Convert words into wordIDs. : Google system converts search words to wordID
Seek to the start of the doclist in the short barrel for every word. : It starts looking for barrels with the inverted index created by the sorter.
Scan through the doclists until there is a document that matches all the search terms. : Find the document.
Compute the rank of that document for the query. : Calculate the Page Rank for the found documents.
If we are in the short barrels and at the end of any doclist, seek to the start of the doclist in the full barrel for every word and go to step 4. : 전체 Barrel에 대해, 문서를 찾는 과정을 반복한다. For the entire barrel, repeat the document retrieval process.
If we are not at the end of any doclist go to step 4.
Sort the documents that have matched by rank and return the top k. : Search results are displayed by calculating the PageRank of documents that match the word the user is looking for.
3. Ranking System
"Google considers each hit to be one of several different types (title, anchor, URL, plain text large font, plain text small font, ...), each of which has its own type-weight."(Sergey Brin and Lawrence Page 1998)1) Google tries to judge the intent of the content based on various elements of the text.

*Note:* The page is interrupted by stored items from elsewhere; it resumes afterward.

/-- A write of CONV_MAINS_SW (R415). -/
def State.writeMainsSw (s : State) (p : Port) (v : Nat) : State :=
  if s.mainsState = MW_FIXED ∧ v % 0x1000000 ≠ 0 then s.wr CONV_MAINS_SW v else s.range p A_CONV_MAINS_SW

/-- A write of SK_CONV_MAINS_SW: fixed mode is a value other than 0 (R415, R420). -/
def Skerry.writeMainsSw (k : Skerry) (v : Nat) : Skerry :=
  if k.rd SK_CONV_MAINS_SW ≠ 0 ∧ v % 0x1000000 ≠ 0 then k.wr SK_CONV_MAINS_SW v else k

/-- CONV_MAINS_SW: the L of the next window. -/
def execConvMainsSw (c : Chip) (p : Port) (v : Word) (s : State) : Host.Outcome State Fault Refusal :=
  match c with
  | .balgal => .next (s.writeMainsSw p v.toNat)
  | .skerry g => .next (s.runCell g (fun k => k.writeMainsSw v.toNat))

/-- A write of CONV_STREAM_CTRL[n] (R419, R424): KIND 3 is refused; RESTORE and a write that sets EN to 1 return D to 0,
and the latter WIDX too. -/
def State.writeStream (s : State) (p : Port) (n : Nat) (v : Nat) : State :=
  if v / 2 % 4 = 3 then s.range p (A_CONV_STREAM_CTRL n)
  else
    let s := (s.wr (CONV_STREAM_CTRL_EN n) (v % 2)).wr (CONV_STREAM_CTRL_KIND n) (v / 2 % 4)
    let s := if bitOf v 0 ∨ bitOf v 3 then s.wr (CONV_STAT_D n) 0 else s
    let s := s.setConv (s.conv.put n { s.conv1 n with comb := [] })
    if bitOf v 0 then s.wr (CONV_STREAM_WIDX n) 0 else s

/-- STREAM_RESTORE: a write of RESTORE, the other fields as they stand. -/
def execStreamRestore (n : Nat) (s : State) : Host.Outcome State Fault Refusal :=
  if n < 24 then .next (s.wr (CONV_STAT_D n) 0) else .next s

/-- STREAM_ENABLE: a write of EN and KIND. -/
def execStreamEnable (p : Port) (n kind : Nat) (en : Bool) (s : State) : Host.Outcome State Fault Refusal :=
  if n < 24 then .next (s.writeStream p n (b2n en + 2 * (kind % 4))) else .next s

/-- MAINS_TRACK_TIMEOUT: no accepted period for 4 T (R414). -/
def execMainsTrackTimeout (s : State) : Host.Outcome State Fault Refusal :=
  if s.mainsState = MW_TRACKING then
    let s := (s.wr CONV_MAINS_STAT_STATE MW_HOLD).wr CONV_MAINS_STAT_HOLD_EV 1
    .next ((s.setConv { s.conv with accepted := 0 }).raise 0x182 0)
  else .next s

/-! ### The Skerry's windows -/

/-- A result enters the registers of SK_CONV. -/
def Skerry.putRes (k : Skerry) (r : Res) : Skerry :=
  let k := (k.wr (SK_CONV_RES_CODE r.kind r.n r.m) (unsigned 24 r.code)).wr (SK_CONV_RES_SETTLE r.kind r.n r.m) (b2n r.settle)
  let k := (k.wr (SK_CONV_RES_OVR r.kind r.n r.m) (b2n r.ovr)).wr (SK_CONV_RES_FULL r.kind r.n r.m) (b2n r.full)
  k.wr (SK_CONV_RES_SEQ r.kind r.n r.m) (k.rd (SK_CONV_RES_SEQ r.kind r.n r.m) + 1)

def Skerry.convsOn (k : Skerry) : List Nat := [0, 1, 2].filter (fun n => decide (cfgMask (k.conv.get n).cfg ≠ 0))

/-- SCAN_END: the end boundary of the TRIG scan of converter n (R407, R408, R412). -/
def execScanEnd (c : Chip) (n : Nat) (s : State) : Host.Outcome State Fault Refusal :=
  match c with
  | .balgal =>
    if s.conv.scanOver n then
      let was := (s.conv1 n).cfg
      let (c, r) := s.conv.scanEnd false s.codes n (s.convWant n)
      .next (((s.setConv c).putRes s.codes r).convNow n was).codesUsed
    else .next s
  | .skerry g =>
    let f := s.codes
    .next (s.runCell g (fun k =>
      if k.conv.scanOver n then
        let (c, r) := k.conv.scanEnd true f n (k.convWant n)
        ((k.setConv c).putRes r).convShow
      else k)).codesUsed

/-- A sub-window of the Skerry's converters and the boundary after it. -/
def Skerry.convSub (k : Skerry) (f : Nat → Int) (dur : Nat) (qs : List (Nat × Int × Int)) : Skerry :=
  let k := k.convsOn.foldl (fun k n =>
    let x := chargeOf qs n
    let (c, r) := k.conv.subEnd true n dur x.1 x.2
    (k.setConv c).putRes r) k
  let k := [0, 1, 2].foldl (fun k n =>
    let (c, rs) := k.conv.advance true f n (k.convWant n)
    rs.foldl (fun k r => k.putRes r) (k.setConv c)) k
  (k.setConv { k.conv with mainsLeft := k.conv.mainsLeft - 1 }).convShow

/-- The Skerry closes windows of kind j of the converters it has on. -/
def Skerry.convClose (k : Skerry) (f : Nat → Int) (j len : Nat) : Skerry :=
  let ns := k.convsOn.filter (fun n => j ≠ 1 || !cfgTrig (k.conv.get n).cfg)
  let (c, rs) := k.conv.closeAll true f ns j len
  rs.foldl (fun k r => k.putRes r) (k.setConv c)

/-- The ferry-cycle start on the Skerry's converters. -/
def Skerry.convCycle (k : Skerry) (f : Nat → Int) : Skerry :=
  let k := k.convClose f 1 1250
  let k := [0, 1, 2].foldl (fun k n =>
    let c := if cfgTrig (k.conv.get n).cfg then k.conv else k.conv.takeCfg n (k.convWant n)
    k.setConv (c.scanStart n)) k
  let l := k.rd SK_CONV_MAINS_SW
  let k := if l ≠ 0 ∧ !k.conv.mainsOn then k.setConv { k.conv with mainsOn := true, mainsLeft := l } else k
  k.convShow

"Google counts the number of hits of each type in the hit list. Then every count is converted into a count-weight. Count-weights increase linearly with counts at first but quickly taper off so that more than a certain count will not help."(Sergey Brin and Lawrence Page 1998)1) It checks how many key words appear in the body text, but if it exceeds a certain level, it is said to be ignored. The meaning of this is that when writing content in SEO work, you should know that meaninglessly writing the same word multiple times has no effect on the ranking system. However, we can also see here that a certain amount of repetition can have a significant effect.

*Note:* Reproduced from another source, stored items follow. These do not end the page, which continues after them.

/-- Bytes of the REEF section of an arm (R234). -/
def State.pol (s : State) (a : Nat) : List Byte := s.sec T_REEF a
def State.polQuant (s : State) (a : Nat) : Nat := b16 (s.pol a) 4
def State.polRotMargin (s : State) (a : Nat) : Nat := b16 (s.pol a) 6
def State.polRotMax (s : State) (a : Nat) : Nat := b8 (s.pol a) 8
def State.polRefMax (s : State) (a : Nat) : Nat := b8 (s.pol a) 9
def State.polRefW (s : State) (a : Nat) : Nat := b16 (s.pol a) 10
def State.polSwapTol (s : State) (a : Nat) : Nat := b16 (s.pol a) 12
def State.polTHot (s : State) (a : Nat) : Int := signed 8 (b8 (s.pol a) 14)
def State.polStaleLim (s : State) (a : Nat) : Nat := b8 (s.pol a) 15
def State.polDefer (s : State) (a : Nat) : Nat := b16 (s.pol a) 16
def State.polBandUp (s : State) (a : Nat) : Nat := b16 (s.pol a) 18
def State.polBandDn (s : State) (a : Nat) : Nat := b16 (s.pol a) 20
def State.polGap (s : State) (a : Nat) : Nat := b8 (s.pol a) 22
def State.polMax (s : State) (a : Nat) : Nat := b8 (s.pol a) 23
def State.polDMax (s : State) (a : Nat) : Nat := b8 (s.pol a) 24
def State.polLeak (s : State) (a : Nat) : Nat := b8 (s.pol a) 25
def State.polNMin (s : State) (a : Nat) : Nat := b16 (s.pol a) 26
def State.polNTrip (s : State) (a : Nat) : Nat := b16 (s.pol a) 28
def State.polVRet (s : State) (a : Nat) : Nat := b16 (s.pol a) 30
def State.polPred (s : State) (a : Nat) : Bool := bitOf (b8 (s.pol a) 1) 0
def State.polWeave (s : State) (a : Nat) : Bool := bitOf (b8 (s.pol a) 1) 1

/-- The arm of a cell. -/
def State.armOfCell (s : State) (g : Nat) : Nat := s.armOf (g / 64)

/-- CAP of the cell's parameter set in µF. -/
def State.cellCap (s : State) (g : Nat) : Nat := b16 (s.pol (s.armOfCell g)) (32 + 2 * (s.berthEntry g / 16 % 4))

def State.expSt (s : State) (g : Nat) : Nat := s.rd (REEF_REC0_STATE g)
def State.recHealth (s : State) (g : Nat) : Nat := s.rd (REEF_REC0_HEALTH g)
def State.stale (s : State) (g : Nat) : Bool := s.on (REEF_REC0_STALE g)
def State.vcap (s : State) (g : Nat) : Nat := s.rd (REEF_REC0_VCAP g)

/-- The charge that a state takes from ΔQ and ΔQ+ (R205). -/
def stCharge (ctype st : Nat) (dq dqp : Int) : Int :=
  if st = ST_INSP then dq else if st = ST_INSN then -dq
  else if st = ST_BLOCK then (if ctype = 2 then 2 * dqp - dq else dqp) else 0

/-- The charge of a cell since the end of its VCAP's window, stretch by stretch (R205). -/
def chargeSince (ctype : Nat) (ct : Nat) (q0 qp0 : Int) : List Seg → Int → Int → Int
  | [], _, _ => 0
  | e :: t, q, qp =>
    if e.ct ≤ ct then stCharge ctype e.st (q - q0) (qp - qp0)
    else stCharge ctype e.st (q - e.q) (qp - e.qp) + chargeSince ctype ct q0 qp0 t e.q e.qp

/-- The same for a record in STATE `st` now; without a change the state has been the present one throughout. -/
def chargeOfRec (ctype st : Nat) (r : Rec) (q qp : Int) : Int :=
  if r.segs.isEmpty then stCharge ctype st (q - r.winQ) (qp - r.winQp)
  else chargeSince ctype r.winCt r.winQ r.winQp r.segs q qp

/-- A charge in Q16.16 A times 80 ns, over a capacitance in µF, in 0.1 V. -/
def chargeV (q : Int) (cap : Nat) : Int := q / ((81920 * max cap 1 : Nat) : Int)

/-- VPRED in 0.1 V (R205, R206). -/
def State.vpred (s : State) (g : Nat) : Int :=
  let a := s.armOfCell g
  let r := s.crec g
  let q := s.arm a
  if s.polPred a then
    (s.vcap g : Int) + chargeV (chargeOfRec (s.cellType g) (s.expSt g) r q.q q.qp) (s.cellCap g)
  else (s.vcap g : Int)

/-! ### Availability, counts and means (R211, R222, R224, R232) -/

/-- A step cell whose PART is applied, HEALTH usable or derated, not marked for retirement (R211). -/
def State.available (s : State) (g : Nat) : Bool :=
  let r := s.crec g
  !r.weave && decide (r.part = 2) && decide (s.recHealth g ≤ 1) && !r.retire

def State.stepCells (s : State) (a : Nat) : List Nat := (s.armCells a).filter (fun g => !(s.crec g).weave)
def State.availCells (s : State) (a : Nat) : List Nat := (s.armCells a).filter (fun g => s.available g)
def State.nAvail (s : State) (a : Nat) : Nat := (s.availCells a).length

/-- Sum of VPRED over the available step cells. -/
def State.sumAvail (s : State) (a : Nat) : Int := (s.availCells a).foldl (fun t g => t + s.vpred g) 0

/-- VAVG in 0.1 V, 0 without an available step cell. -/
def State.vavg (s : State) (a : Nat) : Int :=
  let n := s.nAvail a
  if n = 0 then 0 else s.sumAvail a / (n : Int)

/-- N_NOW: inserted positive less inserted negative by expected STATE, of every step cell (R224). -/
def State.nNow (s : State) (a : Nat) : Int :=
  (s.stepCells a).foldl (fun t g => t + (if s.expSt g = ST_INSP then 1 else if s.expSt g = ST_INSN then -1 else 0)) 0

/-- A cell of the arm is inserted negative. -/
def State.anyNeg (s : State) (a : Nat) : Bool := (s.armCells a).any (fun g => s.expSt g = ST_INSN)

"Now multiple hit lists must be scanned through at once so that hits occurring close together in a document are weighted higher than hits occurring far apart. The hits from the multiple hit lists are matched up so that nearby hits are matched together."(Sergey Brin and Lawrence Page 1998)1) When searching using multiple words, a rather complicated calculation is involved. And it seems that how close the hits are in the same document was also one of the criteria for determining. Although no one can be sure that this calculation method is still valid now, there is still a possibility that the keyword selection and the location of the keyword are one of several Ranking Factors.
4. Conclusion
As a result of looking at Google's papers that are more than 20 years old, I think that their basic mechanisms then and now have not changed much at the High Level. But, as always, at the Low Level, Google would have continued to advance their tech, and most people, including me, are unaware of the details. However, if you look at the current technology trends, I think that Google has also developed a lot of the latest data analysis algorithms called artificial intelligence for more efficient indexer and sorting. In the meantime, if we see that the technology to understand the sentences used by humans as a search term and to understand its intention is increasing, as SEO experts, we can make the intention of the content more clear and provide a clear signal to the search engine. SEO devices need to be recognized and used more clearly. Also, Google is developing many services for Localization. Google Business Profile is a representative service among them, and when you look at this trend, it is clear that the local name is acting as a major variable in their keyword extraction algorithm. SEO managers need to take advantage of that.